I got my tiel Simon over the weekend and he's doing great. He sings to me frequently, preens my face obsessively, calls to me when I leave the room, hangs out in his cage door when it's open. He's having a bit of trouble with stepping up, however. I pretty much leave his cage open when I'm home because he loves hanging out in the entrance, and when he's there I'll put my finger near his feet and talk to him. He usually climbs back into the cage a few times but eventually I can get him to step up. And he HATES scritches or pets. Will he warm up to the affection, and me? Because I want to be able to love on him without getting bit for it. He seems extremely comfortable around me (I mean he preened my face for a total of 3 hours today) but I want him to feel safe as well. Tips? He's my first bird, so I'm very new to all of this.
:grey tiel:


----------



## CaliTiels (Oct 18, 2012)

Well for starters, hi there 

He sounds like a good boy. About the scratches, some never like them. My older tiel Beaker doesn't not like them. My youngest loves them.

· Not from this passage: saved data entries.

-- ==== Sys2Proof/Proofs/ItemRequests.lean ====
section
/-! PROOFS. The host's item requests and PRICE SET: how a request that meets no write of its item is taken at once, and by what the book holds it is decided (R2 to R4, R6 to R9). -/

namespace Sys2Proof.Proofs

open Sys2Proof.Machine Sys2Proof.Safety Sys2Proof.Laws

/-! ## What beginning a request leaves of the book and the labels -/

section Admitted

variable (h : HostHead) (k : RequestKind) (s : State)

@[simp] theorem admitted_findItem (c : Nat) : findItem (admitted h k s) c = findItem s c := by
  rw [findItem, admitted_pbk, findItem]

@[simp] theorem admitted_addWaits (c : Nat) : addWaits (admitted h k s) c = addWaits s c := by
  rw [addWaits, admitted_pbk, addWaits]

@[simp] theorem admitted_queueEntryOf (c : Nat) : queueEntryOf (admitted h k s) c = queueEntryOf s c := by
  rw [queueEntryOf, admitted_pbk, queueEntryOf]

@[simp] theorem admitted_slotOf (c : Nat) : slotOf (admitted h k s) c = slotOf s c := by
  rw [slotOf, admitted_pbk, slotOf]

@[simp] theorem admitted_freeSlot : freeSlot (admitted h k s) = freeSlot s := by
  rw [freeSlot, admitted_pbk, freeSlot]

@[simp] theorem admitted_bookLoad : bookLoad (admitted h k s) = bookLoad s := by
  simp only [bookLoad, admitted_pbk, admitted_nv, admitted_addWaits]

@[simp] theorem admitted_queueCount : queueCount (admitted h k s) = queueCount s := by
  simp only [queueCount, admitted_pbk, admitted_nv, admitted_addWaits, admitted_queueEntryOf]

@[simp] theorem admitted_nextChange : nextChange (admitted h k s) = nextChange s := by
  rw [nextChange, admitted_pbk, nextChange]

@[simp] theorem admitted_label (l : Nat) : (admitted h k s).label l = s.label l := by
  rw [State.label, admitted_labels, State.label]

@[simp] theorem admitted_chargePrice : chargePrice (admitted h k s) = chargePrice s := by
  funext i
  simp only [chargePrice, holdingPrices, labelsOf, admitted_labels]

@[simp] theorem admitted_itemReport (c : Nat) : itemReport (admitted h k s) c = itemReport s c := by
  simp only [itemReport, admitted_findItem, admitted_chargePrice, admitted_slotOf, admitted_queueEntryOf, admitted_pbk]

@[simp] theorem admitted_keys (w : Work) : w.keys (admitted h k s) = w.keys s := by
  cases w <;> simp only [Work.keys, admitted_label]

end Admitted

/-! ## A request that meets no write of its keys (R6, R24) -/

section Taken

variable {s : State} {h : HostHead} {k : RequestKind}

theorem request_work_taken (ha : Admits s h) (k : RequestKind) (w : Work) (hready : Ready s (w.keys s)) :
    ∃ t, request h k (queueWork w) s = .next t ∧ Runs .inner (view (takeWork w (admitted h k s))) (view t) :=
  request_taken h k w s ha hready.none (by rw [admitted_keys]; exact hready.free)

/-- The reply that the judgement gives is the command's. -/
theorem request_work_replies (ha : Admits s h) (w : Work) (hready : Ready s (w.keys s)) {r : Result} {b : ReplyBody}
    (hjudged : takeWork w (admitted h k s) = reply h.tag k r b (admitted h k s)) :
    ∃ t, request h k (queueWork w) s = .next t ∧ Answered t h.tag k r b := by
  obtain ⟨t, hexec, hruns⟩ := request_work_taken ha k w hready
  rw [hjudged] at hruns
  exact ⟨t, hexec, hruns.answeredBy (answered_reply ..)⟩

/-- The write that the judgement starts is under way after the command. -/
theorem request_work_starts (ha : Admits s h) (w : Work) (hready : Ready s (w.keys s)) {x : NvWrite}
    (hjudged : x ∈ (takeWork w (admitted h k s)).nv) :
    ∃ t, request h k (queueWork w) s = .next t ∧ x ∈ t.nv := by
  obtain ⟨t, hexec, hruns⟩ := request_work_taken ha k w hready
  exact ⟨t, hexec, hruns.writeStays hjudged⟩

theorem startWrite_of_free {s : State} (x : NvWrite) (hs : writesStopped s = false) :
    startWrite x s = { s with nv := s.nv ++ [x] } := by
  rw [startWrite, if_neg (by simp [hs])]

theorem queueWrite_of_free {s : State} (o : QueueOp) (hs : writesStopped s = false) :
    queueWrite o s = { s with pbk := { s.pbk with ops := s.pbk.ops ++ [o] } } := by
  rw [queueWrite, if_neg (by simp [hs])]

end Taken

/-! ## Item codes (R196) -/

theorem badCode_iff (item : Nat) : badCode item = true ↔ item = 0 ∨ 4294967295 < item := by
  simp only [badCode, Bool.or_eq_true, beq_iff_eq, decide_eq_true_eq]
  exact Iff.rfl

theorem not_badCode {item : Nat} (hlow : 1 ≤ item) (hhigh : item ≤ 4294967295) : ¬ badCode item = true := by
  rw [badCode_iff]
  omega

/-! ## ITEM GET (R4) -/

section ItemGet

variable {tag item : Nat} {v : State}

theorem takeItemGet_of_bad (hbad : item = 0 ∨ 4294967295 < item) :
    takeItemGet tag item v = reply tag .itemGet .range .empty v :=
  if_pos ((badCode_iff item).2 hbad)

theorem takeItemGet_of_known (hlow : 1 ≤ item) (hhigh : item ≤ 4294967295)
    (hknown : (findItem v item).isSome ∨ addWaits v item = true) :
    takeItemGet tag item v = reply tag .itemGet .ok (.item (itemReport v item)) v := by
  rw [takeItemGet, if_neg (not_badCode hlow hhigh), if_pos hknown]

theorem takeItemGet_of_unknown (hlow : 1 ≤ item) (hhigh : item ≤ 4294967295) (hentry : findItem v item = none)
    (hadd : addWaits v item = false) : takeItemGet tag item v = reply tag .itemGet .unknownItem .empty v := by
  rw [takeItemGet, if_neg (not_badCode hlow hhigh), if_neg (by simp [hentry, hadd])]

end ItemGet

/-- Settles O20: the request waits for its item's writes, and is decided by the book of the moment it is taken. -/
theorem itemGetDecided : Obligations.ItemGetDecided := by
  unfold Obligations.ItemGetDecided
  intro h item s ha
  refine ⟨request_admitted _ _ _ _ ha, fun hready => ⟨fun hbad => ?_, fun hlow hhigh hknown => ?_,
    fun hlow hhigh hentry hadd => ?_⟩, fun v => ⟨takeItemGet_of_bad,
    fun hlow hhigh => ⟨takeItemGet_of_known hlow hhigh, takeItemGet_of_unknown hlow hhigh⟩⟩⟩
  · exact request_work_replies ha (.itemGet h.tag item) hready (takeItemGet_of_bad hbad)
  · rw [← admitted_itemReport h .itemGet s]
    exact request_work_replies ha (.itemGet h.tag item) hready (takeItemGet_of_known hlow hhigh (by simpa using hknown))
  · exact request_work_replies ha (.itemGet h.tag item) hready
      (takeItemGet_of_unknown hlow hhigh (by simpa using hentry) (by simpa using hadd))

/-! ## ITEM ADD (R2) -/

section ItemAdd

variable {tag item price : Nat} {openPrice : Bool} {v : State}

/-- The entry that an accepted ITEM ADD writes. -/
def addedItem (item price : Nat) (openPrice : Bool) : Item :=
  { code := item, price := price, openPrice := openPrice, pending := none, bound := 0 }

theorem takeItemAdd_of_range (hbad : item = 0 ∨ 4294967295 < item ∨ 9999999 < price) :
    takeItemAdd tag item price openPrice v = reply tag .itemAdd .range .empty v := by
  refine if_pos ?_
  rw [badCode_iff, or_assoc]
  exact hbad

theorem takeItemAdd_of_fits (hlow : 1 ≤ item) (hhigh : item ≤ 4294967295) (hprice : price ≤ 9999999) :
    takeItemAdd tag item price openPrice v =
      if (findItem v item).isSome ∨ addWaits v item = true then reply tag .itemAdd .exists_ .empty v
      else if 8192 ≤ bookLoad v then reply tag .itemAdd .bookFull .empty v
      else startWrite (.itemAdd tag (addedItem item price openPrice)) v := by
  refine if_neg ?_
  rintro (hcode | hlarge)
  · exact not_badCode hlow hhigh hcode
  · exact Nat.not_lt.2 hprice hlarge

theorem takeItemAdd_of_exists (hlow : 1 ≤ item) (hhigh : item ≤ 4294967295) (hprice : price ≤ 9999999)
    (hknown : (findItem v item).isSome ∨ addWaits v item = true) :
    takeItemAdd tag item price openPrice v = reply tag .itemAdd .exists_ .empty v := by
  rw [takeItemAdd_of_fits hlow hhigh hprice, if_pos hknown]

theorem takeItemAdd_of_full (hlow : 1 ≤ item) (hhigh : item ≤ 4294967295) (hprice : price ≤ 9999999)
    (hentry : findItem v item = none) (hadd : addWaits v item = false) (hfull : 8192 ≤ bookLoad v) :
    takeItemAdd tag item price openPrice v = reply tag .itemAdd .bookFull .empty v := by
  rw [takeItemAdd_of_fits hlow hhigh hprice, if_neg (by simp [hentry, hadd]), if_pos hfull]

theorem takeItemAdd_of_room (hlow : 1 ≤ item) (hhigh : item ≤ 4294967295) (hprice : price ≤ 9999999)
    (hentry : findItem v item = none) (hadd : addWaits v item = false) (hroom : bookLoad v < 8192)
    (hwrites : writesStopped v = false) : takeItemAdd tag item price openPrice v =
      { v with nv := v.nv ++ [.itemAdd tag (addedItem item price openPrice)] } := by
  rw [takeItemAdd_of_fits hlow hhigh hprice, if_neg (by simp [hentry, hadd]), if_neg (Nat.not_le.2 hroom),
    startWrite_of_free _ hwrites]

end ItemAdd

/-- Settles O21: R2's table in its order, at once or at the state of the moment the request is taken. -/
theorem itemAddDecided : Obligations.ItemAddDecided := by
  unfold Obligations.ItemAddDecided
  intro h item price openPrice s ha
  refine ⟨request_admitted _ _ _ _ ha, fun hready => ⟨fun hbad => ?_, fun hlow hhigh hprice =>
    ⟨fun hknown => ?_, fun hentry hadd hfull => ?_, fun hentry hadd hroom => ?_⟩⟩, fun v r hr => ?_⟩
  · exact request_work_replies ha (.itemAdd h.tag item price openPrice) hready (takeItemAdd_of_range hbad)
  · exact request_work_replies ha (.itemAdd h.tag item price openPrice) hready (takeItemAdd_of_exists hlow hhigh hprice (by simpa using hknown))
  · exact request_work_replies ha (.itemAdd h.tag item price openPrice) hready (takeItemAdd_of_full hlow hhigh hprice (by simpa using hentry)
      (by simpa using hadd) (by simpa using hfull))
  · refine request_work_starts ha (.itemAdd h.tag item price openPrice) hready ?_
    show _ ∈ (takeItemAdd h.tag item price openPrice (admitted h .itemAdd s)).nv
    rw [takeItemAdd_of_room hlow hhigh hprice (by simpa using hentry) (by simpa using hadd) (by simpa using hroom)
      (admits_writes ha _)]
    exact List.mem_append_right _ List.mem_cons_self
  · subst hr
    exact ⟨takeItemAdd_of_range, fun hlow hhigh hprice => ⟨takeItemAdd_of_exists hlow hhigh hprice,
      takeItemAdd_of_full hlow hhigh hprice, takeItemAdd_of_room hlow hhigh hprice⟩⟩

/-! ## ITEM REMOVE (R3) -/

section ItemRemove

variable {tag item : Nat} {v : State}

theorem takeItemRemove_of_bad (hbad : item = 0 ∨ 4294967295 < item) :
    takeItemRemove tag item v = reply tag .itemRemove .range .empty v :=
  if_pos ((badCode_iff item).2 hbad)

theorem takeItemRemove_of_unknown (hlow : 1 ≤ item) (hhigh : item ≤ 4294967295) (hentry : findItem v item = none) :
    takeItemRemove tag item v = reply tag .itemRemove .unknownItem .empty v := by
  rw [takeItemRemove, if_neg (not_badCode hlow hhigh), hentry]

theorem takeItemRemove_of_entry {e : Item} (hlow : 1 ≤ item) (hhigh : item ≤ 4294967295) (he : findItem v item = some e) :
    takeItemRemove tag item v =
      if e.pending.isSome then reply tag .itemRemove .pending .empty v
      else if 0 < e.bound then reply tag .itemRemove .bound .empty v
      else startWrite (.itemRemove tag item) v := by
  rw [takeItemRemove, if_neg (not_badCode hlow hhigh), he]

theorem takeItemRemove_of_free {e : Item} (hlow : 1 ≤ item) (hhigh : item ≤ 4294967295) (he : findItem v item = some e)
    (hpending : e.pending = none) (hbound : e.bound = 0) (hwrites : writesStopped v = false) :
    takeItemRemove tag item v = { v with nv := v.nv ++ [.itemRemove tag item] } := by
  rw [takeItemRemove_of_entry hlow hhigh he, if_neg (by simp [hpending]), if_neg (by omega), startWrite_of_free _ hwrites]

theorem takeItemRemove_of_pending {e : Item} (hlow : 1 ≤ item) (hhigh : item ≤ 4294967295)
    (he : findItem v item = some e) (hpending : e.pending.isSome) :
    takeItemRemove tag item v = reply tag .itemRemove .pending .empty v := by
  rw [takeItemRemove_of_entry hlow hhigh he, if_pos hpending]

theorem takeItemRemove_of_bound {e : Item} (hlow : 1 ≤ item) (hhigh : item ≤ 4294967295)
    (he : findItem v item = some e) (hpending : e.pending = none) (hbound : 0 < e.bound) :
    takeItemRemove tag item v = reply tag .itemRemove .bound .empty v := by
  rw [takeItemRemove_of_entry hlow hhigh he, if_neg (by simp [hpending]), if_pos hbound]

end ItemRemove

/-- Settles O22: R3's table in its order, at once or at the state of the moment the request is taken. -/
theorem itemRemoveDecided : Obligations.ItemRemoveDecided := by
  unfold Obligations.ItemRemoveDecided
  intro h item s ha
  refine ⟨request_admitted _ _ _ _ ha, fun hready => ⟨fun hbad => ?_, fun hlow hhigh hentry => ?_,
    fun e hlow hhigh he => ⟨fun hpending => ?_, fun hpending hbound => ?_, fun hpending hbound => ?_⟩⟩, fun v r hr => ?_⟩
  · exact request_work_replies ha (.itemRemove h.tag item) hready (takeItemRemove_of_bad hbad)
  · exact request_work_replies ha (.itemRemove h.tag item) hready (takeItemRemove_of_unknown hlow hhigh (by simpa using hentry))
  · exact request_work_replies ha (.itemRemove h.tag item) hready (takeItemRemove_of_pending hlow hhigh (by simpa using he) hpending)
  · exact request_work_replies ha (.itemRemove h.tag item) hready (takeItemRemove_of_bound hlow hhigh (by simpa using he) hpending hbound)
  · refine request_work_starts ha (.itemRemove h.tag item) hready ?_
    show _ ∈ (takeItemRemove h.tag item (admitted h .itemRemove s)).nv
    rw [takeItemRemove_of_free hlow hhigh (by simpa using he) hpending hbound (admits_writes ha _)]
    exact List.mem_append_right _ List.mem_cons_self
  · subst hr
    exact ⟨takeItemRemove_of_bad, takeItemRemove_of_unknown, fun e hlow hhigh he =>
      ⟨takeItemRemove_of_pending hlow hhigh he, takeItemRemove_of_bound hlow hhigh he,
        takeItemRemove_of_free hlow hhigh he⟩⟩

end Sys2Proof.Proofs
end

It really depends. He may discover they're great or may never like them.

For bonding, have you ever fed him treats like millet? Feeding is a great way to bond


----------



## scootergirl762 (Aug 27, 2013)

Congratulations! He sounds like a sweetie. I agree with Lougirl - some will like it, some won't and some will and THEN won't. You just can't tell ahead of time. I worked at getting Stewie to like it - by that I mean, he decided he did. Then when I brought Emme into the picture he decided he still liked it - from her. So from me he shies away even though I could scratch his head for an hour without stopping. Just give it time and go slow. He'll let you know!


----------



## allons_ykaylee (Nov 12, 2013)

Thanks guys! I give given him millet from my hand, he does eat from my hand frequently. He seems to have bonded with me well enough but at the same time it still feels shaky, which worries me. But it's been less than a week so I suppose we'll bond further!

But how do I stop the obsessive preening of my face? My mom spends time with him while I'm at work or class and she's told me if he does that to her she'll put him back in the cage and we both know he won't enjoy that. And he tends to get a little rough with it and bite. Any tips on that?


----------